*Exercise*. Starting with the line containing "s.round := rfl" and going on through the line containing "s.roundG := rfl", return the lines of the data below exactly, and only those.

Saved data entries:

/-! ### setAcc -/

@[simp] theorem State.setAcc_agenda (n : Nat) (f : Acc → Acc) : (s.setAcc n f).agenda = s.agenda := rfl
@[simp] theorem State.setAcc_cur (n : Nat) (f : Acc → Acc) : (s.setAcc n f).cur = s.cur := rfl
@[simp] theorem State.setAcc_freeCtr (n : Nat) (f : Acc → Acc) : (s.setAcc n f).freeCtr = s.freeCtr := rfl
@[simp] theorem State.setAcc_nextId (n : Nat) (f : Acc → Acc) : (s.setAcc n f).nextId = s.nextId := rfl
@[simp] theorem State.setAcc_clk (n : Nat) (f : Acc → Acc) : (s.setAcc n f).clk = s.clk := rfl
@[simp] theorem State.setAcc_mem (n : Nat) (f : Acc → Acc) : (s.setAcc n f).mem = s.mem := rfl
@[simp] theorem State.setAcc_past (n : Nat) (f : Acc → Acc) : (s.setAcc n f).past = s.past := rfl
@[simp] theorem State.setAcc_dies (n : Nat) (f : Acc → Acc) : (s.setAcc n f).dies = s.dies := rfl
@[simp] theorem State.setAcc_cores (n : Nat) (f : Acc → Acc) : (s.setAcc n f).cores = s.cores := rfl
@[simp] theorem State.setAcc_groups (n : Nat) (f : Acc → Acc) : (s.setAcc n f).groups = s.groups := rfl
@[simp] theorem State.setAcc_blocks (n : Nat) (f : Acc → Acc) : (s.setAcc n f).blocks = s.blocks := rfl
@[simp] theorem State.setAcc_launches (n : Nat) (f : Acc → Acc) : (s.setAcc n f).launches = s.launches := rfl
@[simp] theorem State.setAcc_reports (n : Nat) (f : Acc → Acc) : (s.setAcc n f).reports = s.reports := rfl
@[simp] theorem State.setAcc_classes (n : Nat) (f : Acc → Acc) : (s.setAcc n f).classes = s.classes := rfl
@[simp] theorem State.setAcc_reserves (n : Nat) (f : Acc → Acc) : (s.setAcc n f).reserves = s.reserves := rfl
@[simp] theorem State.setAcc_nextGang (n : Nat) (f : Acc → Acc) : (s.setAcc n f).nextGang = s.nextGang := rfl
@[simp] theorem State.setAcc_lines (n : Nat) (f : Acc → Acc) : (s.setAcc n f).lines = s.lines := rfl
@[simp] theorem State.setAcc_proxies (n : Nat) (f : Acc → Acc) : (s.setAcc n f).proxies = s.proxies := rfl
@[simp] theorem State.setAcc_hostHalves (n : Nat) (f : Acc → Acc) : (s.setAcc n f).hostHalves = s.hostHalves := rfl
@[simp] theorem State.setAcc_msgs (n : Nat) (f : Acc → Acc) : (s.setAcc n f).msgs = s.msgs := rfl
@[simp] theorem State.setAcc_toks (n : Nat) (f : Acc → Acc) : (s.setAcc n f).toks = s.toks := rfl
@[simp] theorem State.setAcc_obs (n : Nat) (f : Acc → Acc) : (s.setAcc n f).obs = s.obs := rfl
@[simp] theorem State.setAcc_seen (n : Nat) (f : Acc → Acc) : (s.setAcc n f).seen = s.seen := rfl
@[simp] theorem State.setAcc_fenced (n : Nat) (f : Acc → Acc) : (s.setAcc n f).fenced = s.fenced := rfl
@[simp] theorem State.setAcc_carry (n : Nat) (f : Acc → Acc) : (s.setAcc n f).carry = s.carry := rfl
@[simp] theorem State.setAcc_cmps (n : Nat) (f : Acc → Acc) : (s.setAcc n f).cmps = s.cmps := rfl
@[simp] theorem State.setAcc_snaps (n : Nat) (f : Acc → Acc) : (s.setAcc n f).snaps = s.snaps := rfl
@[simp] theorem State.setAcc_cmds (n : Nat) (f : Acc → Acc) : (s.setAcc n f).cmds = s.cmds := rfl
@[simp] theorem State.setAcc_ranges (n : Nat) (f : Acc → Acc) : (s.setAcc n f).ranges = s.ranges := rfl
@[simp] theorem State.setAcc_colls (n : Nat) (f : Acc → Acc) : (s.setAcc n f).colls = s.colls := rfl
@[simp] theorem State.setAcc_tasks (n : Nat) (f : Acc → Acc) : (s.setAcc n f).tasks = s.tasks := rfl
@[simp] theorem State.setAcc_round (n : Nat) (f : Acc → Acc) : (s.setAcc n f).round = s.round := rfl
@[simp] theorem State.setAcc_roundG (n : Nat) (f : Acc → Acc) : (s.setAcc n f).roundG = s.roundG := rfl
@[simp] theorem State.setAcc_roundTasks (n : Nat) (f : Acc → Acc) : (s.setAcc n f).roundTasks = s.roundTasks := rfl
@[simp] theorem State.setAcc_queue (n : Nat) (f : Acc → Acc) : (s.setAcc n f).queue = s.queue := rfl
@[simp] theorem State.setAcc_seqs (n : Nat) (f : Acc → Acc) : (s.setAcc n f).seqs = s.seqs := rfl
@[simp] theorem State.setAcc_pegs (n : Nat) (f : Acc → Acc) : (s.setAcc n f).pegs = s.pegs := rfl
@[simp] theorem State.setAcc_lockReqs (n : Nat) (f : Acc → Acc) : (s.setAcc n f).lockReqs = s.lockReqs := rfl
@[simp] theorem State.setAcc_broken (n : Nat) (f : Acc → Acc) : (s.setAcc n f).broken = s.broken := rfl
@[simp] theorem State.setAcc_spills (n : Nat) (f : Acc → Acc) : (s.setAcc n f).spills = s.spills := rfl
@[simp] theorem State.setAcc_claims (n : Nat) (f : Acc → Acc) : (s.setAcc n f).claims = s.claims := rfl
@[simp] theorem State.setAcc_convs (n : Nat) (f : Acc → Acc) : (s.setAcc n f).convs = s.convs := rfl
@[simp] theorem State.setAcc_spaces (n : Nat) (f : Acc → Acc) : (s.setAcc n f).spaces = s.spaces := rfl
@[simp] theorem State.setAcc_tlb (n : Nat) (f : Acc → Acc) : (s.setAcc n f).tlb = s.tlb := rfl
@[simp] theorem State.setAcc_settled (n : Nat) (f : Acc → Acc) : (s.setAcc n f).settled = s.settled := rfl
@[simp] theorem State.setAcc_faultq (n : Nat) (f : Acc → Acc) : (s.setAcc n f).faultq = s.faultq := rfl
@[simp] theorem State.setAcc_faultProd (n : Nat) (f : Acc → Acc) : (s.setAcc n f).faultProd = s.faultProd := rfl
@[simp] theorem State.setAcc_faults (n : Nat) (f : Acc → Acc) : (s.setAcc n f).faults = s.faults := rfl
@[simp] theorem State.setAcc_queues (n : Nat) (f : Acc → Acc) : (s.setAcc n f).queues = s.queues := rfl
@[simp] theorem State.setAcc_bias (n : Nat) (f : Acc → Acc) : (s.setAcc n f).bias = s.bias := rfl
@[simp] theorem State.setAcc_mgmt (n : Nat) (f : Acc → Acc) : (s.setAcc n f).mgmt = s.mgmt := rfl
@[simp] theorem State.setAcc_images (n : Nat) (f : Acc → Acc) : (s.setAcc n f).images = s.images := rfl
@[simp] theorem State.setAcc_bents (n : Nat) (f : Acc → Acc) : (s.setAcc n f).bents = s.bents := rfl
@[simp] theorem State.setAcc_triggers (n : Nat) (f : Acc → Acc) : (s.setAcc n f).triggers = s.triggers := rfl
@[simp] theorem State.setAcc_core (n : Nat) (f : Acc → Acc) (x : Nat) : (s.setAcc n f).core x = s.core x := rfl
@[simp] theorem State.setAcc_die (n : Nat) (f : Acc → Acc) (x : Nat) : (s.setAcc n f).die x = s.die x := rfl
@[simp] theorem State.setAcc_line (n : Nat) (f : Acc → Acc) (x : Nat) : (s.setAcc n f).line x = s.line x := rfl
@[simp] theorem State.setAcc_byte (n : Nat) (f : Acc → Acc) (x : Nat) : (s.setAcc n f).byte x = s.byte x := rfl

*Answer below*.
@[simp] theorem State.setAcc_round (n : Nat) (f : Acc → Acc) : (s.setAcc n f).round = s.round := rfl
@[simp] theorem State.setAcc_roundG (n : Nat) (f : Acc → Acc) : (s.setAcc n f).roundG = s.roundG := rfl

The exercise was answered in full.